Published: February 14, 2022 1 min read

A convention I see, particularly in Ruby tests, are variable names like this:

user_a = create(:user, last_log_in: today)
user_b = create(:user, last_log_in: last_year)

Swap these out for user_1 and user_2, or user_one and user_two, and you have a very pervasive practice. I think this idea is “we need two users to compare behavior against, so let’s make User A and User B.”

In this post, I’d like to argue that variable names like this are preferable:

frequent_user = create(:user, last_log_in: today)
unengaged_user = create(:user, last_log_in: last_year)

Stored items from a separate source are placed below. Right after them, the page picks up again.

-- ==== Sys2Proof/Laws/State.lean ====
section
/-! SUPPORT. What the named updates leave alone: one lemma per field and update. An update of a register, of memory, of the events on
their way or of one unit changes no other field. -/

namespace Sys2Proof.Machine

variable (s : State)

/-! ## `wr` -/

@[simp] theorem State.wr_pending (a : Nat) (v : Word) : (s.wr a v).pending = s.pending := rfl
@[simp] theorem State.wr_csr (a : Nat) (v : Word) : (s.wr a v).csr = cellsSet regReset s.csr a v := rfl
@[simp] theorem State.wr_mem (a : Nat) (v : Word) : (s.wr a v).mem = s.mem := rfl
@[simp] theorem State.wr_shadow (a : Nat) (v : Word) : (s.wr a v).shadow = s.shadow := rfl
@[simp] theorem State.wr_stagedLo (a : Nat) (v : Word) : (s.wr a v).stagedLo = s.stagedLo := rfl
@[simp] theorem State.wr_waits (a : Nat) (v : Word) : (s.wr a v).waits = s.waits := rfl
@[simp] theorem State.wr_csrWait (a : Nat) (v : Word) : (s.wr a v).csrWait = s.csrWait := rfl
@[simp] theorem State.wr_raised (a : Nat) (v : Word) : (s.wr a v).raised = s.raised := rfl
@[simp] theorem State.wr_pulses (a : Nat) (v : Word) : (s.wr a v).pulses = s.pulses := rfl
@[simp] theorem State.wr_port (a : Nat) (v : Word) : (s.wr a v).port = s.port := rfl
@[simp] theorem State.wr_seq (a : Nat) (v : Word) : (s.wr a v).seq = s.seq := rfl
@[simp] theorem State.wr_acq (a : Nat) (v : Word) : (s.wr a v).acq = s.acq := rfl
@[simp] theorem State.wr_tim (a : Nat) (v : Word) : (s.wr a v).tim = s.tim := rfl
@[simp] theorem State.wr_x7 (a : Nat) (v : Word) : (s.wr a v).x7 = s.x7 := rfl
@[simp] theorem State.wr_wfg (a : Nat) (v : Word) : (s.wr a v).wfg = s.wfg := rfl
@[simp] theorem State.wr_pdac (a : Nat) (v : Word) : (s.wr a v).pdac = s.pdac := rfl
@[simp] theorem State.wr_fab (a : Nat) (v : Word) : (s.wr a v).fab = s.fab := rfl
@[simp] theorem State.wr_fabWait (a : Nat) (v : Word) : (s.wr a v).fabWait = s.fabWait := rfl
@[simp] theorem State.wr_hop (a : Nat) (v : Word) : (s.wr a v).hop = s.hop := rfl
@[simp] theorem State.wr_tagLast (a : Nat) (v : Word) : (s.wr a v).tagLast = s.tagLast := rfl
@[simp] theorem State.wr_outLast (a : Nat) (v : Word) : (s.wr a v).outLast = s.outLast := rfl
@[simp] theorem State.wr_dpl (a : Nat) (v : Word) : (s.wr a v).dpl = s.dpl := rfl
@[simp] theorem State.wr_tmb (a : Nat) (v : Word) : (s.wr a v).tmb = s.tmb := rfl
@[simp] theorem State.wr_voteQ (a : Nat) (v : Word) : (s.wr a v).voteQ = s.voteQ := rfl
@[simp] theorem State.wr_useTab (a : Nat) (v : Word) : (s.wr a v).useTab = s.useTab := rfl
@[simp] theorem State.wr_receipts (a : Nat) (v : Word) : (s.wr a v).receipts = s.receipts := rfl
@[simp] theorem State.wr_cs (a : Nat) (v : Word) : (s.wr a v).cs = s.cs := rfl
@[simp] theorem State.wr_slk (a : Nat) (v : Word) : (s.wr a v).slk = s.slk := rfl
@[simp] theorem State.wr_siteOut (a : Nat) (v : Word) : (s.wr a v).siteOut = s.siteOut := rfl
@[simp] theorem State.wr_sch (a : Nat) (v : Word) : (s.wr a v).sch = s.sch := rfl
@[simp] theorem State.wr_dmc (a : Nat) (v : Word) : (s.wr a v).dmc = s.dmc := rfl
@[simp] theorem State.wr_cxh (a : Nat) (v : Word) : (s.wr a v).cxh = s.cxh := rfl
@[simp] theorem State.wr_cal (a : Nat) (v : Word) : (s.wr a v).cal = s.cal := rfl
@[simp] theorem State.wr_sme (a : Nat) (v : Word) : (s.wr a v).sme = s.sme := rfl
@[simp] theorem State.wr_long (a : Nat) (v : Word) : (s.wr a v).long = s.long := rfl
@[simp] theorem State.wr_trainLeft (a : Nat) (v : Word) : (s.wr a v).trainLeft = s.trainLeft := rfl
@[simp] theorem State.wr_trainCodes (a : Nat) (v : Word) : (s.wr a v).trainCodes = s.trainCodes := rfl
@[simp] theorem State.wr_load (a : Nat) (v : Word) : (s.wr a v).load = s.load := rfl
@[simp] theorem State.wr_lineHold (a : Nat) (v : Word) : (s.wr a v).lineHold = s.lineHold := rfl
@[simp] theorem State.wr_sec (a : Nat) (v : Word) : (s.wr a v).sec = s.sec := rfl
@[simp] theorem State.wr_net (a : Nat) (v : Word) : (s.wr a v).net = s.net := rfl
@[simp] theorem State.wr_evc (a : Nat) (v : Word) : (s.wr a v).evc = s.evc := rfl
@[simp] theorem State.wr_pwr (a : Nat) (v : Word) : (s.wr a v).pwr = s.pwr := rfl
@[simp] theorem State.wr_peb (a : Nat) (v : Word) : (s.wr a v).peb = s.peb := rfl
@[simp] theorem State.wr_jtag (a : Nat) (v : Word) : (s.wr a v).jtag = s.jtag := rfl
@[simp] theorem State.wr_boot (a : Nat) (v : Word) : (s.wr a v).boot = s.boot := rfl
@[simp] theorem State.wr_fresh (a : Nat) (v : Word) : (s.wr a v).fresh = s.fresh := rfl

/-! ## `wn` -/

@[simp] theorem State.wn_pending (a v : Nat) : (s.wn a v).pending = s.pending := rfl
@[simp] theorem State.wn_mem (a v : Nat) : (s.wn a v).mem = s.mem := rfl
@[simp] theorem State.wn_shadow (a v : Nat) : (s.wn a v).shadow = s.shadow := rfl
@[simp] theorem State.wn_stagedLo (a v : Nat) : (s.wn a v).stagedLo = s.stagedLo := rfl
@[simp] theorem State.wn_waits (a v : Nat) : (s.wn a v).waits = s.waits := rfl
@[simp] theorem State.wn_csrWait (a v : Nat) : (s.wn a v).csrWait = s.csrWait := rfl
@[simp] theorem State.wn_raised (a v : Nat) : (s.wn a v).raised = s.raised := rfl
@[simp] theorem State.wn_pulses (a v : Nat) : (s.wn a v).pulses = s.pulses := rfl
@[simp] theorem State.wn_port (a v : Nat) : (s.wn a v).port = s.port := rfl
@[simp] theorem State.wn_seq (a v : Nat) : (s.wn a v).seq = s.seq := rfl
@[simp] theorem State.wn_acq (a v : Nat) : (s.wn a v).acq = s.acq := rfl
@[simp] theorem State.wn_tim (a v : Nat) : (s.wn a v).tim = s.tim := rfl
@[simp] theorem State.wn_x7 (a v : Nat) : (s.wn a v).x7 = s.x7 := rfl
@[simp] theorem State.wn_wfg (a v : Nat) : (s.wn a v).wfg = s.wfg := rfl
@[simp] theorem State.wn_pdac (a v : Nat) : (s.wn a v).pdac = s.pdac := rfl
@[simp] theorem State.wn_fab (a v : Nat) : (s.wn a v).fab = s.fab := rfl
@[simp] theorem State.wn_fabWait (a v : Nat) : (s.wn a v).fabWait = s.fabWait := rfl
@[simp] theorem State.wn_hop (a v : Nat) : (s.wn a v).hop = s.hop := rfl
@[simp] theorem State.wn_tagLast (a v : Nat) : (s.wn a v).tagLast = s.tagLast := rfl
@[simp] theorem State.wn_outLast (a v : Nat) : (s.wn a v).outLast = s.outLast := rfl
@[simp] theorem State.wn_dpl (a v : Nat) : (s.wn a v).dpl = s.dpl := rfl
@[simp] theorem State.wn_tmb (a v : Nat) : (s.wn a v).tmb = s.tmb := rfl
@[simp] theorem State.wn_voteQ (a v : Nat) : (s.wn a v).voteQ = s.voteQ := rfl
@[simp] theorem State.wn_useTab (a v : Nat) : (s.wn a v).useTab = s.useTab := rfl
@[simp] theorem State.wn_receipts (a v : Nat) : (s.wn a v).receipts = s.receipts := rfl
@[simp] theorem State.wn_cs (a v : Nat) : (s.wn a v).cs = s.cs := rfl
@[simp] theorem State.wn_slk (a v : Nat) : (s.wn a v).slk = s.slk := rfl
@[simp] theorem State.wn_siteOut (a v : Nat) : (s.wn a v).siteOut = s.siteOut := rfl
@[simp] theorem State.wn_sch (a v : Nat) : (s.wn a v).sch = s.sch := rfl
@[simp] theorem State.wn_dmc (a v : Nat) : (s.wn a v).dmc = s.dmc := rfl
@[simp] theorem State.wn_cxh (a v : Nat) : (s.wn a v).cxh = s.cxh := rfl
@[simp] theorem State.wn_cal (a v : Nat) : (s.wn a v).cal = s.cal := rfl
@[simp] theorem State.wn_sme (a v : Nat) : (s.wn a v).sme = s.sme := rfl
@[simp] theorem State.wn_long (a v : Nat) : (s.wn a v).long = s.long := rfl
@[simp] theorem State.wn_trainLeft (a v : Nat) : (s.wn a v).trainLeft = s.trainLeft := rfl
@[simp] theorem State.wn_trainCodes (a v : Nat) : (s.wn a v).trainCodes = s.trainCodes := rfl
@[simp] theorem State.wn_load (a v : Nat) : (s.wn a v).load = s.load := rfl
@[simp] theorem State.wn_lineHold (a v : Nat) : (s.wn a v).lineHold = s.lineHold := rfl
@[simp] theorem State.wn_sec (a v : Nat) : (s.wn a v).sec = s.sec := rfl
@[simp] theorem State.wn_net (a v : Nat) : (s.wn a v).net = s.net := rfl
@[simp] theorem State.wn_evc (a v : Nat) : (s.wn a v).evc = s.evc := rfl
@[simp] theorem State.wn_pwr (a v : Nat) : (s.wn a v).pwr = s.pwr := rfl
@[simp] theorem State.wn_peb (a v : Nat) : (s.wn a v).peb = s.peb := rfl
@[simp] theorem State.wn_jtag (a v : Nat) : (s.wn a v).jtag = s.jtag := rfl
@[simp] theorem State.wn_boot (a v : Nat) : (s.wn a v).boot = s.boot := rfl
@[simp] theorem State.wn_fresh (a v : Nat) : (s.wn a v).fresh = s.fresh := rfl

/-! ## `put` -/

@[simp] theorem State.put_pending (f : Fld) (v : Nat) : (s.put f v).pending = s.pending := rfl
@[simp] theorem State.put_mem (f : Fld) (v : Nat) : (s.put f v).mem = s.mem := rfl
@[simp] theorem State.put_shadow (f : Fld) (v : Nat) : (s.put f v).shadow = s.shadow := rfl
@[simp] theorem State.put_stagedLo (f : Fld) (v : Nat) : (s.put f v).stagedLo = s.stagedLo := rfl
@[simp] theorem State.put_waits (f : Fld) (v : Nat) : (s.put f v).waits = s.waits := rfl
@[simp] theorem State.put_csrWait (f : Fld) (v : Nat) : (s.put f v).csrWait = s.csrWait := rfl
@[simp] theorem State.put_raised (f : Fld) (v : Nat) : (s.put f v).raised = s.raised := rfl
@[simp] theorem State.put_pulses (f : Fld) (v : Nat) : (s.put f v).pulses = s.pulses := rfl
@[simp] theorem State.put_port (f : Fld) (v : Nat) : (s.put f v).port = s.port := rfl
@[simp] theorem State.put_seq (f : Fld) (v : Nat) : (s.put f v).seq = s.seq := rfl
@[simp] theorem State.put_acq (f : Fld) (v : Nat) : (s.put f v).acq = s.acq := rfl
@[simp] theorem State.put_tim (f : Fld) (v : Nat) : (s.put f v).tim = s.tim := rfl
@[simp] theorem State.put_x7 (f : Fld) (v : Nat) : (s.put f v).x7 = s.x7 := rfl
@[simp] theorem State.put_wfg (f : Fld) (v : Nat) : (s.put f v).wfg = s.wfg := rfl
@[simp] theorem State.put_pdac (f : Fld) (v : Nat) : (s.put f v).pdac = s.pdac := rfl
@[simp] theorem State.put_fab (f : Fld) (v : Nat) : (s.put f v).fab = s.fab := rfl
@[simp] theorem State.put_fabWait (f : Fld) (v : Nat) : (s.put f v).fabWait = s.fabWait := rfl
@[simp] theorem State.put_hop (f : Fld) (v : Nat) : (s.put f v).hop = s.hop := rfl
@[simp] theorem State.put_tagLast (f : Fld) (v : Nat) : (s.put f v).tagLast = s.tagLast := rfl
@[simp] theorem State.put_outLast (f : Fld) (v : Nat) : (s.put f v).outLast = s.outLast := rfl
@[simp] theorem State.put_dpl (f : Fld) (v : Nat) : (s.put f v).dpl = s.dpl := rfl
@[simp] theorem State.put_tmb (f : Fld) (v : Nat) : (s.put f v).tmb = s.tmb := rfl
@[simp] theorem State.put_voteQ (f : Fld) (v : Nat) : (s.put f v).voteQ = s.voteQ := rfl
@[simp] theorem State.put_useTab (f : Fld) (v : Nat) : (s.put f v).useTab = s.useTab := rfl
@[simp] theorem State.put_receipts (f : Fld) (v : Nat) : (s.put f v).receipts = s.receipts := rfl
@[simp] theorem State.put_cs (f : Fld) (v : Nat) : (s.put f v).cs = s.cs := rfl
@[simp] theorem State.put_slk (f : Fld) (v : Nat) : (s.put f v).slk = s.slk := rfl
@[simp] theorem State.put_siteOut (f : Fld) (v : Nat) : (s.put f v).siteOut = s.siteOut := rfl
@[simp] theorem State.put_sch (f : Fld) (v : Nat) : (s.put f v).sch = s.sch := rfl
@[simp] theorem State.put_dmc (f : Fld) (v : Nat) : (s.put f v).dmc = s.dmc := rfl
@[simp] theorem State.put_cxh (f : Fld) (v : Nat) : (s.put f v).cxh = s.cxh := rfl
@[simp] theorem State.put_cal (f : Fld) (v : Nat) : (s.put f v).cal = s.cal := rfl
@[simp] theorem State.put_sme (f : Fld) (v : Nat) : (s.put f v).sme = s.sme := rfl
@[simp] theorem State.put_long (f : Fld) (v : Nat) : (s.put f v).long = s.long := rfl
@[simp] theorem State.put_trainLeft (f : Fld) (v : Nat) : (s.put f v).trainLeft = s.trainLeft := rfl
@[simp] theorem State.put_trainCodes (f : Fld) (v : Nat) : (s.put f v).trainCodes = s.trainCodes := rfl
@[simp] theorem State.put_load (f : Fld) (v : Nat) : (s.put f v).load = s.load := rfl
@[simp] theorem State.put_lineHold (f : Fld) (v : Nat) : (s.put f v).lineHold = s.lineHold := rfl
@[simp] theorem State.put_sec (f : Fld) (v : Nat) : (s.put f v).sec = s.sec := rfl
@[simp] theorem State.put_net (f : Fld) (v : Nat) : (s.put f v).net = s.net := rfl
@[simp] theorem State.put_evc (f : Fld) (v : Nat) : (s.put f v).evc = s.evc := rfl
@[simp] theorem State.put_pwr (f : Fld) (v : Nat) : (s.put f v).pwr = s.pwr := rfl
@[simp] theorem State.put_peb (f : Fld) (v : Nat) : (s.put f v).peb = s.peb := rfl
@[simp] theorem State.put_jtag (f : Fld) (v : Nat) : (s.put f v).jtag = s.jtag := rfl
@[simp] theorem State.put_boot (f : Fld) (v : Nat) : (s.put f v).boot = s.boot := rfl
@[simp] theorem State.put_fresh (f : Fld) (v : Nat) : (s.put f v).fresh = s.fresh := rfl

/-! ## `wn64` -/

@[simp] theorem State.wn64_pending (a v : Nat) : (s.wn64 a v).pending = s.pending := rfl
@[simp] theorem State.wn64_mem (a v : Nat) : (s.wn64 a v).mem = s.mem := rfl
@[simp] theorem State.wn64_shadow (a v : Nat) : (s.wn64 a v).shadow = s.shadow := rfl
@[simp] theorem State.wn64_stagedLo (a v : Nat) : (s.wn64 a v).stagedLo = s.stagedLo := rfl
@[simp] theorem State.wn64_waits (a v : Nat) : (s.wn64 a v).waits = s.waits := rfl
@[simp] theorem State.wn64_csrWait (a v : Nat) : (s.wn64 a v).csrWait = s.csrWait := rfl
@[simp] theorem State.wn64_raised (a v : Nat) : (s.wn64 a v).raised = s.raised := rfl
@[simp] theorem State.wn64_pulses (a v : Nat) : (s.wn64 a v).pulses = s.pulses := rfl
@[simp] theorem State.wn64_port (a v : Nat) : (s.wn64 a v).port = s.port := rfl
@[simp] theorem State.wn64_seq (a v : Nat) : (s.wn64 a v).seq = s.seq := rfl
@[simp] theorem State.wn64_acq (a v : Nat) : (s.wn64 a v).acq = s.acq := rfl
@[simp] theorem State.wn64_tim (a v : Nat) : (s.wn64 a v).tim = s.tim := rfl
@[simp] theorem State.wn64_x7 (a v : Nat) : (s.wn64 a v).x7 = s.x7 := rfl
@[simp] theorem State.wn64_wfg (a v : Nat) : (s.wn64 a v).wfg = s.wfg := rfl
@[simp] theorem State.wn64_pdac (a v : Nat) : (s.wn64 a v).pdac = s.pdac := rfl
@[simp] theorem State.wn64_fab (a v : Nat) : (s.wn64 a v).fab = s.fab := rfl
@[simp] theorem State.wn64_fabWait (a v : Nat) : (s.wn64 a v).fabWait = s.fabWait := rfl
@[simp] theorem State.wn64_hop (a v : Nat) : (s.wn64 a v).hop = s.hop := rfl
@[simp] theorem State.wn64_tagLast (a v : Nat) : (s.wn64 a v).tagLast = s.tagLast := rfl
@[simp] theorem State.wn64_outLast (a v : Nat) : (s.wn64 a v).outLast = s.outLast := rfl
@[simp] theorem State.wn64_dpl (a v : Nat) : (s.wn64 a v).dpl = s.dpl := rfl
@[simp] theorem State.wn64_tmb (a v : Nat) : (s.wn64 a v).tmb = s.tmb := rfl
@[simp] theorem State.wn64_voteQ (a v : Nat) : (s.wn64 a v).voteQ = s.voteQ := rfl
@[simp] theorem State.wn64_useTab (a v : Nat) : (s.wn64 a v).useTab = s.useTab := rfl
@[simp] theorem State.wn64_receipts (a v : Nat) : (s.wn64 a v).receipts = s.receipts := rfl
@[simp] theorem State.wn64_cs (a v : Nat) : (s.wn64 a v).cs = s.cs := rfl
@[simp] theorem State.wn64_slk (a v : Nat) : (s.wn64 a v).slk = s.slk := rfl
@[simp] theorem State.wn64_siteOut (a v : Nat) : (s.wn64 a v).siteOut = s.siteOut := rfl
@[simp] theorem State.wn64_sch (a v : Nat) : (s.wn64 a v).sch = s.sch := rfl
@[simp] theorem State.wn64_dmc (a v : Nat) : (s.wn64 a v).dmc = s.dmc := rfl
@[simp] theorem State.wn64_cxh (a v : Nat) : (s.wn64 a v).cxh = s.cxh := rfl
@[simp] theorem State.wn64_cal (a v : Nat) : (s.wn64 a v).cal = s.cal := rfl
@[simp] theorem State.wn64_sme (a v : Nat) : (s.wn64 a v).sme = s.sme := rfl
@[simp] theorem State.wn64_long (a v : Nat) : (s.wn64 a v).long = s.long := rfl
@[simp] theorem State.wn64_trainLeft (a v : Nat) : (s.wn64 a v).trainLeft = s.trainLeft := rfl
@[simp] theorem State.wn64_trainCodes (a v : Nat) : (s.wn64 a v).trainCodes = s.trainCodes := rfl
@[simp] theorem State.wn64_load (a v : Nat) : (s.wn64 a v).load = s.load := rfl
@[simp] theorem State.wn64_lineHold (a v : Nat) : (s.wn64 a v).lineHold = s.lineHold := rfl
@[simp] theorem State.wn64_sec (a v : Nat) : (s.wn64 a v).sec = s.sec := rfl
@[simp] theorem State.wn64_net (a v : Nat) : (s.wn64 a v).net = s.net := rfl
@[simp] theorem State.wn64_evc (a v : Nat) : (s.wn64 a v).evc = s.evc := rfl
@[simp] theorem State.wn64_pwr (a v : Nat) : (s.wn64 a v).pwr = s.pwr := rfl
@[simp] theorem State.wn64_peb (a v : Nat) : (s.wn64 a v).peb = s.peb := rfl
@[simp] theorem State.wn64_jtag (a v : Nat) : (s.wn64 a v).jtag = s.jtag := rfl
@[simp] theorem State.wn64_boot (a v : Nat) : (s.wn64 a v).boot = s.boot := rfl
@[simp] theorem State.wn64_fresh (a v : Nat) : (s.wn64 a v).fresh = s.fresh := rfl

frequent and unengaged are not literal examples, but rather representatives of an idea. That idea is that such variables are visually distinct, and carry more meaning.

Visually Distinct

Humans look for patterns. When you squint, user_a and user_b look almost identical. Throughout the code these variables may be referenced many times. Each time, the code reader has to visually parse them. It’s much easier to tell frequent_user and unengaged_user apart.

Carrying Meaning

When distinguishing the two objects, there’s almost always some context you can use to impart meaning.

If it’s users with distinct permissions, try admin and reader rather than user_a and user_b. Items in a state machine, try complete_order and returned_order rather than order_a and order_b.

I’d rather have variable names that look different and tell us why they are different than be perfectly telegraphing their composition.